URLs du Voting

Here's irony for you: it's increasingly tough for me to get all excited about politics just before an election.

  • For one thing, as they say, no matter who you vote for, the government always gets in. Russell Roberts reminds us what that means.
    A woman asked me if there was anything I thought government did better than the private sector. Sure, I replied. Killing people.
    His Exhibit A is "Theory, Evidence and Examples of FDA Harm" from http://www.fdareview.org. It's not just vegemite, mates!

  • As a related treat, Greg Mankiw offers a column he wrote for Fortune magazine back in 2000—that they refused to run:
    As election day gets close, get ready to hear the usual exhortations about voting. … responsible people all agree that everyone should be encouraged to vote. It's a national disgrace, the hand-wringers say, that millions of eligible voters fail to turn out in presidential elections. Voting is a civic responsibility, they tell us, because democracy works best when everyone participates.

    The problem is, this isn't true. Sometimes the most responsible thing a person can do on election day is stay at home.

    Read the whole thing to find out why.

  • On the other hand, Orson Scott Card has not gotten all above-it-all and cynical, and he has a pretty strong recommendation for you and me:
    There is only one issue in this election that will matter five or ten years from now, and that's the War on Terror.

    And the success of the War on Terror now teeters on the fulcrum of this election.

    If control of the House passes into Democratic hands, there are enough withdraw-on-a-timetable Democrats in positions of prominence that it will not only seem to be a victory for our enemies, it will be one.

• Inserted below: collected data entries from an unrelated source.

-- ==== Sys2Proof/Laws/Echo.lean ====
section
/-! SUPPORT. The echo probe where the CHIP's answers are known (R248), and what leaves on the transport in it. -/

namespace Sys2Proof.Laws

open Sys2Proof.Machine

/-- Failing attempts take time forward. -/
theorem echoFails_le {p : Params} {k n t u : Nat} {line line' : ChipLine} {events : List LineEvent}
    (h : EchoFails p k n t line u line' events) : t ≤ u := by
  induction k generalizing n t line events with
  | zero => exact h.1 ▸ le_refl _
  | succ k ih =>
    obtain ⟨received, v, mid, rest, h1, h2, -⟩ := h
    have := ih h2
    rcases h1 with ⟨-, rfl, -⟩ | ⟨b, -, ha, -⟩
    · omega
    · have := le_of_delivers ha; omega

/-- What k failing attempts of an echo probe leave (R243, R248). -/
structure EchoFailed (s : State) (k u : Nat) (line' : ChipLine) (events : List LineEvent) (t : State) : Prop where
  untouched : { s with txn.echoTry := s.txn.echoTry + k }.Untouched t
  dev : t.mode.dev = s.mode.dev
  send : t.sendTime = u
  chip : t.chip = line'
  sent : t.out.sent = s.out.sent + k
  record : t.out.line = s.out.line ++ events
  last : t.txn.tLast = s.txn.tLast
  rx : ∀ a, 1 ≤ a → t.txn.rxBuf.read a = s.txn.rxBuf.read a
  tx : ∀ a, 1 ≤ a → t.txn.txBuf.read a = s.txn.txBuf.read a
  zero : k = 0 → t = s
  some : 0 < k → t.now = u ∧ t.txn.settlePending = false ∧ t.txn.phase = .none ∧
    t.txn.txBuf.read 0 = Option.some s.params.opcEcho ∧ t.txn.txLen = 1 ∧ t.mode.resume = s.mode.dev

/-- The first k attempts fail: the probe goes on with what is left (R248). -/
theorem echoLoop_fails {k : Nat} (m : Nat) {s : State} {u : Nat} {line' : ChipLine} {events : List LineEvent}
    (hT : 0 < s.params.tEcho) (h : EchoFails s.params k s.out.sent s.sendTime s.chip u line' events)
    (hq : s.quietUntil u) :
    ∃ t, (echoLoop (k + m)).run s = (echoLoop m).run t ∧ EchoFailed s k u line' events t := by
  induction k generalizing s events with
  | zero =>
    obtain ⟨rfl, rfl, rfl⟩ := h
    exact ⟨s, by rw [Nat.zero_add], ⟨rfl, rfl, rfl, rfl, rfl, rfl, rfl, rfl, rfl⟩, rfl, rfl, rfl, rfl, by simp, rfl,
      fun _ _ => rfl, fun _ _ => rfl, fun _ => rfl, fun h => absurd h (lt_irrefl _)⟩
  | succ k ih =>
    obtain ⟨received, v, mid, rest, h1, h2, rfl⟩ := h
    have hvu := echoFails_le h2
    have key : ∃ t, echoAttempt.run { s with txn.echoTry := s.txn.echoTry + 1 } = .ok false t ∧
        received.length ≤ 1 ∧
        Exchanged { s with txn.echoTry := s.txn.echoTry + 1 } t .echo [s.params.opcEcho] received v mid ∧
        t.mode.dev = s.mode.dev := by
      rcases h1 with ⟨ha, rfl, rfl⟩ | ⟨b, hb, ha, rfl⟩
      · obtain ⟨t, g1, g2, g3, -⟩ := echoAttempt_silent (s := { s with txn.echoTry := s.txn.echoTry + 1 }) ha
          (quietUntil_mono hq hvu)
        exact ⟨t, g1, by simp, g2, g3⟩
      · obtain ⟨t, g1, g2, g3, -⟩ := echoAttempt_wrong (s := { s with txn.echoTry := s.txn.echoTry + 1 }) hT ha hb
          (quietUntil_mono hq hvu)
        exact ⟨t, g1, by simp, g2, g3⟩
    obtain ⟨t, g1, hb, g2, g3⟩ := key
    have hp : t.params = s.params := g2.untouched.params
    have hts : t.sendTime = v := by rw [sendTime_settled g2.settled, g2.now]
    obtain ⟨w, w1, w2⟩ := ih (s := t) (by rw [hp]; exact hT) (by rw [hp, g2.count, hts, g2.chip]; exact h2)
      (by unfold State.quietUntil; rw [g2.untouched.env]; exact hq)
    refine ⟨w, ?_, ?_⟩
    · rw [show k + 1 + m = (k + m) + 1 by omega, echoLoop]
      simp only [run_bind, run_modify]
      rw [g1]
      exact w1
    · have hun := w2.untouched
      have hg := g2.untouched
      refine ⟨⟨hun.params.trans hg.params, hun.host.trans hg.host, hun.cfg.trans hg.cfg, hun.ac.trans hg.ac,
          hun.tag.trans hg.tag, ?_, hun.env.trans hg.env, hun.call.trans hg.call, hun.replies.trans hg.replies⟩,
        w2.dev.trans g3, w2.send, w2.chip, ?_, ?_, ?_, ?_, ?_, fun h => absurd h (by omega), fun _ => ?_⟩
      · rw [hun.tries]; simp only; rw [hg.tries]; simp only; omega
      · rw [w2.sent, g2.count]; simp only; omega
      · rw [w2.record, g2.record, List.append_assoc]; rfl
      · rw [w2.last, g2.stamp]; simp [State.stampAfter]
      · intro a ha; rw [w2.rx a ha]; exact g2.rx.2 a (by omega)
      · intro a ha; rw [w2.tx a ha]; exact g2.tx.2 a (by simpa using ha)
      · have h0 : t.txn.txBuf.read 0 = some s.params.opcEcho := by simpa using g2.tx.1 0 (by simp)
        rcases Nat.eq_zero_or_pos k with rfl | hk
        · obtain rfl := w2.zero rfl
          exact ⟨by rw [← w2.send]; exact (sendTime_settled g2.settled).symm, g2.settled, g2.phase, h0, g2.txLen,
            g2.resume⟩
        · obtain ⟨x1, x2, x3, x4, x5, x6⟩ := w2.some hk
          exact ⟨x1, x2, x3, by rw [x4, hp], x5, x6.trans g3⟩

/-- Under UART only echo bytes leave in an echo probe, whatever the CHIP does (R114, R248). -/
theorem echoLoop_sends (n : Nat) (s : State) (hn : 0 < n) :
    Ends (echoLoop n) s
      (fun _ t => t.params = s.params ∧ t.txn.txLen = 1 ∧ t.txn.txBuf.read 0 = some s.params.opcEcho ∧
        ∃ events, t.out.line = s.out.line ++ events ∧
          (s.params.transport = .uart → ∀ e ∈ events, ∃ time, e = .tx time s.params.opcEcho))
      (fun _ _ => True) := by
  induction n generalizing s with
  | zero => omega
  | succ n ih =>
    unfold echoLoop
    refine ends_bind (ends_modify (Ends.bind (echoAttempt_ends _) (fun r t ht => ?_) (fun _ _ _ => trivial)))
    obtain ⟨hT, -⟩ := ht
    obtain ⟨bytes, -, -, -, h1⟩ := hT.rx
    have hp : t.params = s.params := hT.untouched.params
    have hb : t.txn.txBuf.read 0 = some s.params.opcEcho := by rw [hT.tx, read_writeRange]; simp
    have key : ∃ events, t.out.line = s.out.line ++ events ∧
        (s.params.transport = .uart → ∀ e ∈ events, ∃ time, e = .tx time s.params.opcEcho) := by
      refine ⟨_, h1, fun (hu : s.params.transport = .uart) e he => ?_⟩
      simp [exchangeEvents, readEvents_uart hu, sendEvents, hu] at he
      exact ⟨_, he⟩
    have hl : t.txn.txLen = 1 := hT.txLen
    cases r with
    | true => exact ends_pure ⟨hp, hl, hb, key⟩
    | false =>
      simp only [Bool.false_eq_true, if_false]
      rcases Nat.eq_zero_or_pos n with rfl | hn'
      · unfold echoLoop
        exact ends_bind (ends_modify (ends_pure ⟨hp, hl, hb, key⟩))
      · refine (ih t hn').mono (fun _ u hu => ?_) (fun _ _ h => h)
        obtain ⟨k1, k2, k3, ev', k4, k5⟩ := hu
        obtain ⟨ev, e1, e2⟩ := key
        rw [hp] at k1 k3 k5
        exact ⟨k1, k2, k3, ev ++ ev', by rw [k4, e1, List.append_assoc],
          fun hu e he => (List.mem_append.mp he).elim (e2 hu e) (k5 hu e)⟩

end Sys2Proof.Laws
end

    Unfortunately, the opposite is not the case -- if the Republican Party remains in control of both houses of Congress there is no guarantee that the outcome of the present war will be favorable for us or anyone else.

    But at least there will be a chance.

    The remainder of the essay is a strong big-picture view of the War on Terror, and if you've overdosed on the mainstream media's negativism, it's a bracing change of pace. (Via LGF.)